Abu Dhabi choir that helped the Stones to shine a light
Next time a big musical act rolls into town, a certain group of local singers won’t be able to stop wondering if they’ll be getting a call to back them up on stage.
After being asked to perform with Andrea Bocelli, Susan Boyle and, most recently, The Rolling Stones, the Al Khubairat Singers are becoming the go-to Abu Dhabi choir when big stars needs a big vocal sound.
They were thrilled to be asked to sing with the Britain’s Got Talent reality-show heroine Susan Boyle last December, but were left disappointed when the concert was cancelled.
Last March, Karen Minkkinen Page, a music teacher at Raha International School, was part of the choir invited to sing with the Italian tenor Andrea Bocelli at du Arena.
“It was probably the most exciting musical event of my four years living and singing here,” she says.
The Al Khubairat Singers are a community choir run by Jonathan Lyall, the head of the instrumental music department at Al Khubairat School. They rehearse for two hours every Sunday evening at the school.
“We’ve performed classical, jazz, rock – our singers are versatile and happy to perform with anyone who comes to town,” says Lyall.
Lyall and his wife, Kate Denton, who are both from Britain, are moving to Singapore in August. He is yet to choose a replacement to lead the choir he founded seven years ago. He helped the singers to prepare for the Rolling Stones performance, but couldn’t be there in person.
“It came to us in an email, quite randomly, saying The Rolling Stones needed a choir,” he says. “I got the biggest gig ever – but I couldn’t make it as I had a school music trip in Beijing on the same day. I was gutted I couldn’t be there.”
The 35 members of the choir range in age from those in their 20s to their 60s, but because the Stones required a younger mix, Lyall roped in nine students from the school who were 18. In the end there were 23 singers for the gig. He helped the group rehearse You Can’t Always Get What You Want, one of the Stones’ most popular tunes, before leaving fellow music teacher Denton in charge.
Denton admits she got last-minute nerves when she saw the size of du Arena, where 30,000 fans had gathered. “We had never sung or played to such a massive crowd before.
“The audience was amazing. Mick Jagger got them to join in with the choruses, so there was lots of screaming and shouting.
“For the students who sang, of course the Stones are not their generation, but they were quite overwhelmed and really humble about being given such an opportunity.”
One of those A-Level students, Joe Frost, says: “During the rehearsal, Mick Jagger and Keith Richards gave us a hearty welcome and commended us for reacting normally to their presence.
“The amount of effort they go through to fluidise their tunes is more than enough to respect their art. If you closed your eyes during their performance you would think they were in their early 20s.”
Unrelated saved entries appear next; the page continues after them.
/-- 13 R246, R252, R256, R258, 22 R387-R392: an engine accepts a copy, and a RATOM once no earlier one of its threads to the same
address is unanswered; a sector is written whole, and the last one ends the copy with the word of its sectors and bytes; a reply
whose tag names the transfer, a failure or the bound ends a BXFER with its word; a packet's completion is kept, and the packet is
resent no more; a stale completion is counted and does nothing; a lane of RATOM takes its value, or traps once every lane has
replied. The bytes of a BXFER that passes the bound are those its completions tell. The VAL of 0 of a RATOM's trap is the model's
choice (log 42), and so is the cycle from which the reply bound runs (log 71). -/
def Obligations.TransferEvents : Prop :=
  ∀ (s r r2 : State) (id k t : Nat),
    (∀ o, Table.find? s.eng.copies id = some o → o.accepted = false → s.Ends (.xferCommandAccept id) fun u =>
      Table.find? u.eng.copies id = some { o with accepted := true } ∧ u.mem = s.mem ∧ u.threads = s.threads) ∧
    (∀ o p i, Table.find? s.eng.copies id = none → s.eng.xfers = [(id, o)] → o.accepted = false → o.srcFail = none → o.mc = false →
      o.members = [⟨p, i, none⟩] → s.TakeAll (s.opTakers o.crew o.one) → s.fab.en = false → s.Ends (.xferCommandAccept id) fun u =>
        u.eng.xfers = [] ∧ u.m.out = s.m.out ∧
        s.Gave u (s.opTakers o.crew o.one) (pairWrites o.dreg (negativeStatus Cause.replyTimeout 0))) ∧
    (∀ o g, Table.find? s.eng.copies id = some o → o.accepted = true → o.pending = none → o.failed = none → k < o.sectors →
      o.resume ≤ k → k ∉ o.done → k ∉ o.stalled → s.haloReady o = true → ¬ (o.started ≤ k ∧ s.copyStopped o = true) →
      s.sectorRead o (s.opThread o.crew o.one) (o.granules k) = .ok r g → r.sectorWrite o g = (r2, none) →
      ((∃ j < o.sectors, j ≠ k ∧ o.resume ≤ j ∧ j ∉ o.done) → s.Ends (.copySectorComplete id k) fun u => u.mem = r2.mem ∧
        u.threads = r2.threads ∧
        Table.find? u.eng.copies id = some { o with done := insertNat o.done k, started := max o.started (k + 1) }) ∧
      ((∀ j < o.sectors, j = k ∨ j < o.resume ∨ j ∈ o.done) → r2.TakeAll (r2.opTakers o.crew o.one) →
        s.Ends (.copySectorComplete id k) fun u => u.mem = r2.mem ∧ Table.find? u.eng.copies id = none ∧
          r2.Gave u (r2.opTakers o.crew o.one) (pairWrites o.dreg (BitVec.ofNat 64 (o.sectors * 2 ^ 42 + o.len))))) ∧
    (∀ o, Table.find? s.eng.copies id = none → Table.find? s.eng.xfers id = none → Table.find? s.eng.ratoms id = some o →
      s.ratomWaits id o = true → exec (.xferCommandAccept id) s = .next s) ∧
    (∀ o peer inc c b (tag : FabricTag), s.OneXfer id o peer inc → let ts := s.opTakers o.crew o.one
      (tag.req.xid = o.xid → tag.src = peer → tag.incs.sinc = inc → inc = s.incOf peer → tag.incs.dinc = s.ownInc →
        (s.Ends (.transferReply tag.req tag.src tag.incs true c b) fun u => u.eng.xfers = [] ∧
          s.Gave u ts (pairWrites o.dreg (BitVec.ofNat 64 (2 ^ 53 + b)))) ∧
        (s.Ends (.transferReply tag.req tag.src tag.incs false c b) fun u => u.eng.xfers = [] ∧
          s.Gave u ts (pairWrites o.dreg (negativeStatus c b))) ∧
        (∀ fl off w, ((∀ a ∈ o.acks, a.1 = peer → a.2.1 ≠ off) → s.Ends (.packetWriteCompletion tag fl off w) fun u =>
            u.eng.xfers = [(id, { o with acks := o.acks ++ [(peer, off, w)]
                                         flying := o.flying.filter fun f => !(f.1 == peer && f.2.2.off == off) })] ∧
            u.threads = s.threads) ∧
          ((∃ a ∈ o.acks, a.1 = peer ∧ a.2.1 = off) → exec (.packetWriteCompletion tag fl off w) s = .next s))) ∧
      (tag.incs.dinc ≠ s.ownInc ∨ tag.incs.sinc ≠ s.incOf tag.src →
        (∀ p, s.Ends (.transferReply tag.req tag.src tag.incs p c b) fun u => u.eng = s.eng ∧ u.threads = s.threads ∧
          u.fab = { s.fab with stale := s.fab.stale + 1 }) ∧
        (∀ fl off w, s.Ends (.packetWriteCompletion tag fl off w) fun u => u.eng = s.eng ∧ u.threads = s.threads ∧
          u.fab = { s.fab with stale := s.fab.stale + 1 })) ∧
      (o.started + s.fab.freply.toNat * 1024 ≤ s.cycle → s.Ends (.replyBoundExpire o.xid peer) fun u => u.eng.xfers = [] ∧
        s.Gave u ts (pairWrites o.dreg (negativeStatus Cause.replyTimeout (o.ackedBy peer)))) ∧
      (s.cycle < o.started + s.fab.freply.toNat * 1024 → exec (.replyBoundExpire o.xid peer) s = .next s)) ∧
    (∀ o l (tag : FabricTag), Table.find? s.eng.ratoms id = some o → o.accepted = true → o.lanes = [l] → l.thread = t → l.reply = none →
      (∀ e ∈ s.eng.ratoms, e ≠ (id, o) → ∀ m ∈ e.2.lanes, m.xid ≠ l.xid) → s.TakeAll [t] →
      tag.req.xid = l.xid → tag.src = l.peer → tag.incs.sinc = l.inc → l.inc = s.incOf l.peer → tag.incs.dinc = s.ownInc →
      (∀ c v, s.Ends (.ratomReply tag true c v) fun u => Table.find? u.eng.ratoms id = none ∧
        s.Gave u [t] (if o.op.is64 then pairWrites o.dreg v else regWrites o.dreg (v.setWidth 32))) ∧
      (∀ c v, 0 < c → c < 2 ^ 9 → (s.thread t).halted = false → (s.thread t).handles →
        s.Ends (.ratomReply tag false c v) fun u => Table.find? u.eng.ratoms id = none ∧
          (u.thread t).pc = (s.thread t).trap.tvec ∧ (u.thread t).v = (s.thread t).v ∧
          (u.thread t).trap.tepc = o.after ∧ (u.thread t).trap.tcause = BitVec.ofNat 32 c ∧ (u.thread t).trap.tval = 0))
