-- ==== Sys2Proof/Laws/State.lean ====
section
/-! SUPPORT. What each update of a part of the state leaves as it was, and what it gives: one lemma for each field and each update. -/

namespace Sys2Proof.Machine

/-! ### `setThread` -/

@[simp] theorem State.setThread_cycle (s : State) (t : Nat) (x : Thread) : (s.setThread t x).cycle = s.cycle := rfl
@[simp] theorem State.setThread_handle (s : State) (t : Nat) (x : Thread) : (s.setThread t x).handle = s.handle := rfl
@[simp] theorem State.setThread_age (s : State) (t : Nat) (x : Thread) : (s.setThread t x).age = s.age := rfl
@[simp] theorem State.setThread_crews (s : State) (t : Nat) (x : Thread) : (s.setThread t x).crews = s.crews := rfl
@[simp] theorem State.setThread_teams (s : State) (t : Nat) (x : Thread) : (s.setThread t x).teams = s.teams := rfl
@[simp] theorem State.setThread_grids (s : State) (t : Nat) (x : Thread) : (s.setThread t x).grids = s.grids := rfl
@[simp] theorem State.setThread_ctxs (s : State) (t : Nat) (x : Thread) : (s.setThread t x).ctxs = s.ctxs := rfl
@[simp] theorem State.setThread_cores (s : State) (t : Nat) (x : Thread) : (s.setThread t x).cores = s.cores := rfl
@[simp] theorem State.setThread_dies (s : State) (t : Nat) (x : Thread) : (s.setThread t x).dies = s.dies := rfl
@[simp] theorem State.setThread_mem (s : State) (t : Nat) (x : Thread) : (s.setThread t x).mem = s.mem := rfl
@[simp] theorem State.setThread_eng (s : State) (t : Nat) (x : Thread) : (s.setThread t x).eng = s.eng := rfl
@[simp] theorem State.setThread_fixer (s : State) (t : Nat) (x : Thread) : (s.setThread t x).fixer = s.fixer := rfl
@[simp] theorem State.setThread_xl (s : State) (t : Nat) (x : Thread) : (s.setThread t x).xl = s.xl := rfl
@[simp] theorem State.setThread_queues (s : State) (t : Nat) (x : Thread) : (s.setThread t x).queues = s.queues := rfl
@[simp] theorem State.setThread_fab (s : State) (t : Nat) (x : Thread) : (s.setThread t x).fab = s.fab := rfl
@[simp] theorem State.setThread_trust (s : State) (t : Nat) (x : Thread) : (s.setThread t x).trust = s.trust := rfl
@[simp] theorem State.setThread_harts (s : State) (t : Nat) (x : Thread) : (s.setThread t x).harts = s.harts := rfl
@[simp] theorem State.setThread_ctl (s : State) (t : Nat) (x : Thread) : (s.setThread t x).ctl = s.ctl := rfl
@[simp] theorem State.setThread_m (s : State) (t : Nat) (x : Thread) : (s.setThread t x).m = s.m := rfl
@[simp] theorem State.setThread_at_crew (s : State) (t : Nat) (x : Thread) (y : Nat) : (s.setThread t x).crew y = s.crew y := rfl
@[simp] theorem State.setThread_at_team (s : State) (t : Nat) (x : Thread) (y : Nat) : (s.setThread t x).team y = s.team y := rfl
@[simp] theorem State.setThread_at_grid (s : State) (t : Nat) (x : Thread) (y : Nat) : (s.setThread t x).grid y = s.grid y := rfl
@[simp] theorem State.setThread_at_core (s : State) (t : Nat) (x : Thread) (y : Nat) : (s.setThread t x).core y = s.core y := rfl
@[simp] theorem State.setThread_at_die (s : State) (t : Nat) (x : Thread) (y : Nat) : (s.setThread t x).die y = s.die y := rfl
@[simp] theorem State.setThread_at_ctx (s : State) (t : Nat) (x : Thread) (y : Nat) : (s.setThread t x).ctx? y = s.ctx? y := rfl
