-- ==== Sys2Proof/Laws/PerInstr.lean ====
section
/-! SUPPORT. Statements made of each instruction by itself: the word of an instruction has 32 bits (02 R37). -/

set_option Elab.async false

namespace Sys2Proof.Laws

theorem atomOp_code_le (x : AtomOp) : x.code ≤ 27 := by cases x <;> decide
theorem cmp_code_le (x : Cmp) : x.code ≤ 5 := by cases x <;> decide
theorem cvtTy_code_le (x : CvtTy) : x.code ≤ 11 := by cases x <;> decide
theorem fCmpRel_code_le (x : FCmpRel) : x.code ≤ 6 := by cases x <;> decide
theorem fTy_code_le (x : FTy) : x.code ≤ 3 := by cases x <;> decide
theorem fopOp_code_le (x : FopOp) : x.code ≤ 4 := by cases x <;> decide
theorem forkSel_code_le (x : ForkSel) : x.code ≤ 6 := by cases x <;> decide
theorem funFn_code_le (x : FunFn) : x.code ≤ 8 := by cases x <;> decide
theorem funTy_code_le (x : FunTy) : x.code ≤ 2 := by cases x <;> decide
theorem iTy_code_le (x : ITy) : x.code ≤ 3 := by cases x <;> decide
theorem iopFn_code_le (x : IopFn) : x.code ≤ 23 := by cases x <;> decide
theorem plopFn_code_le (x : PlopFn) : x.code ≤ 5 := by cases x <;> decide
theorem pstatSel_code_le (x : PstatSel) : x.code ≤ 3 := by cases x <;> decide
theorem reduxOp_code_le (x : ReduxOp) : x.code ≤ 2 := by cases x <;> decide
theorem reduxTy_code_le (x : ReduxTy) : x.code ≤ 2 := by cases x <;> decide
theorem rm_code_le (x : Rm) : x.code ≤ 3 := by cases x <;> decide
theorem scope_code_le (x : Scope) : x.code ≤ 5 := by cases x <;> decide
theorem shKind_code_le (x : ShKind) : x.code ≤ 3 := by cases x <;> decide
theorem shflKind_code_le (x : ShflKind) : x.code ≤ 3 := by cases x <;> decide
theorem specialValue_code_le (x : SpecialValue) : x.code ≤ 16 := by cases x <;> decide
theorem waitCond_code_le (x : WaitCond) : x.code ≤ 1 := by cases x <;> decide
theorem width_code_le (x : Width) : x.code ≤ 4 := by cases x <;> decide

theorem bitN_le (b : Bool) : bitN b ≤ 1 := by cases b <;> decide

namespace EncodedWidth

/-- The word an instruction encodes to has 32 bits; an event has none. -/
def Statement (i : Instr) : Prop := ∀ w, encode i = some w → w < 2 ^ 32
Ashley Moyles, 30, a Canadian teacher, has long been a Stones fan and had a ticket for the show – not realising she would end up on stage.“It wasn’t real until we saw them rehearsing. I was shaking with excitement. Everyone was giving off that really great energy.
“Mick used to be my favourite. But now I have a real strong appreciation for Ronnie. He wore this fantastic bright-pink jacket for the soundcheck and sparkly shoes which he kept on throughout the night. I thought he looked so cool. He could even light a cigarette, smoke it and carry on playing at the same time.
“It’s great to think there’s still potential to sing with other big-name singers.”
For their next collaboration, the Al Khubairat Singers will be joined by the UAE Symphony Orchestra to perform sections of Carmina Burana by Carl Orff at the Abu Dhabi National Theatre on April 25. They will perform the same piece with the Morgan State University Choir on May 27 at Al Khubairat School.